What appears to trouble the public is not that political opponents have disagreed on the nuclear test issue, but that the opinions of scientists have been marshaled on both sides of the debate. This appears to violate science’s traditional devotion to objectively discernible truth…In this situation the available facts are often not sufficient conclusively to support or contradict a given explanatory idea, and therefore opposing ideas will for the time flourish together…The remedy is apparent if not easy: more research…What we call a scientific truth emerges from the scientists’ insistence on free publication of their own observations. This permits the rest of the scientific community to check the data and evaluate the interpretations so that eventually a commonly held body of facts and ideas come into being…The development of a scientific truth is a direct outcome of the degree of communication which normally exists in science…The public must be given enough information about the need for testing and the hazards of fallout to permit every citizen to decide for himself whether nuclear tests should go on or be stopped…scientists must take pains to disclaim any special moral wisdom on this matter [because]…a public informed on this issue is the only true source of moral wisdom that must determine our nation’s policy on the testing – and the ultimate use of – nuclear weapons.

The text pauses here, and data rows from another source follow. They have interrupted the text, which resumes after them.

-- ==== Sys2Proof/Syntax.lean ====
section
/-! DEFINITION. The commands of the block: one constructor of `Instr` per row of spec/opcode_table.json,
with the operands the row's event carries, and the plain types those operands use. -/
namespace Sys2Proof

/-- Privilege levels (R106), in ascending order. -/
inductive Lvl | u | k | h | m
deriving DecidableEq, Repr

/-- Number of a level (R106). -/
def Lvl.num : Lvl → Nat | .u => 0 | .k => 1 | .h => 2 | .m => 3

/-- Who makes a register access (R36, R37, R59). -/
inductive Agent
  /-- a core, at the level of the access -/
  | core (pcn : Nat) (lvl : Lvl)
  /-- the Sett, through its own stop -/
  | sett
  /-- the JTAG TAP (R493) -/
  | jtag
  /-- the twin partner, through function `fn` (0 is PF0) -/
  | partner (fn : Nat)
deriving DecidableEq, Repr

/-- How a system-register instruction combines its source with the register; `read`: csrrs or csrrc with x0, which does not write. -/
inductive CsrOp | write | set | clear | read
deriving DecidableEq, Repr

/-- What a configuration write of the twin partner sets (R423, R435). -/
inductive CfgField
  | busMaster (on : Bool)
  | d3hot (on : Bool)
  | vfEnable (on : Bool)
  | numVfs (n : Nat)
  | msixEnable (on : Bool)
  /-- Device Control: MPS and MRRS in bytes; Device Control 2: the completion timeout's encoding -/
  | mps (bytes : Nat)
  | mrrs (bytes : Nat)
  | cto (enc : Nat)
  /-- AER Uncorrectable, and Correctable Error Status, write 1 to clear -/
  | aerClear (mask : Nat)
  | corClear (mask : Nat)
deriving DecidableEq, Repr

/-- A Jexzar instruction at work: its core, its place in program order, its PC and its length in bytes. -/
structure Ins where
  pcn : Nat
  /-- place in the core's program order (the oldest unretired instruction is `Core.next`) -/
  seq : Nat
  pc : Word
  ilen : Nat
  /-- the instruction's bits, zero-extended -/
  bits : Word
deriving DecidableEq, Repr

/-- What a register write names. -/
inductive RegTarget
  /-- `size` bytes (4 or 8) at byte `off` of the on-chip register space (R32, R33) -/
  | ocr (off size : Nat)
  /-- system register `num`, by instruction `i`; `rd` receives the old value -/
  | csr (i : Ins) (num rd : Nat) (op : CsrOp)
  /-- `size` bytes at byte `off` of the PF0 registers (R443), written by the partner -/
  | pf0 (off size : Nat)
  /-- `size` bytes at byte `off` of VF page `v`, partner face (R444) -/
  | vf (v off size : Nat)
deriving DecidableEq, Repr

/-- What the training assist finds on one channel at bring-up (R549, R323). -/
structure ChanProbe where
  /-- MC.GEOM as established -/
  geom : Nat
  /-- bytes of trained capacity of the channel -/
  bytes : Nat
  /-- TIMING.RATE in force after training -/
  rate : Nat
  /-- a DIMM was left out -/
  leftOut : Bool
  /-- the channel is disabled (DIMM 0 failed, unsupported, or no trained DIMM) -/
  disabled : Bool
  /-- what training established at each rate: register offsets of timing set A and their values -/
  trained : List (Nat × List (Nat × Nat))
deriving DecidableEq, Repr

In February 1958, Commoner began to organize The Citizen’s Committee for Atomic Information to educate the people of St. Louis about the realities of radioactive fallout. This committee, along with two St. Louis area dental schools, went on to conduct the Baby Tooth Survey, which investigated the concentrations of Strontium-90 found in the human body as a result of nuclear fallout. This philosophy of promoting grassroots direct democracy would guide Commoner’s environmental efforts for the rest of his life.
Although the United Nations Bomb Test Petition did not affect immediate policy change, it did yield important lasting effects. In 1963, Linus Pauling won the Nobel Peace Prize for his nuclear test ban petition efforts. The prize came in the wake of the Partial Nuclear Test Ban Treaty, which prohibited above-ground nuclear explosions and was signed to by the governments of the U.S., U.K. and U.S.S.R. This treaty was influenced both by the bomb test petition and by the Baby Tooth Survey.
Barry Commoner spent the rest of his life advocating for social justice in many areas, including environmental pollution, war, and racial and sexual inequality – all of which he believed were interconnected issues. He wrote five books about the intersection of environmental causes and social politics and ran for U.S. President as the head of his own Citizen’s Party in 1980, receiving 234,000 votes. Commoner advocated a prevention-based approach to environmental sustainability that never fully caught on politically in the U.S., but which a growing number now believe may be a key to solving many of the economic and environmental problems that we face today.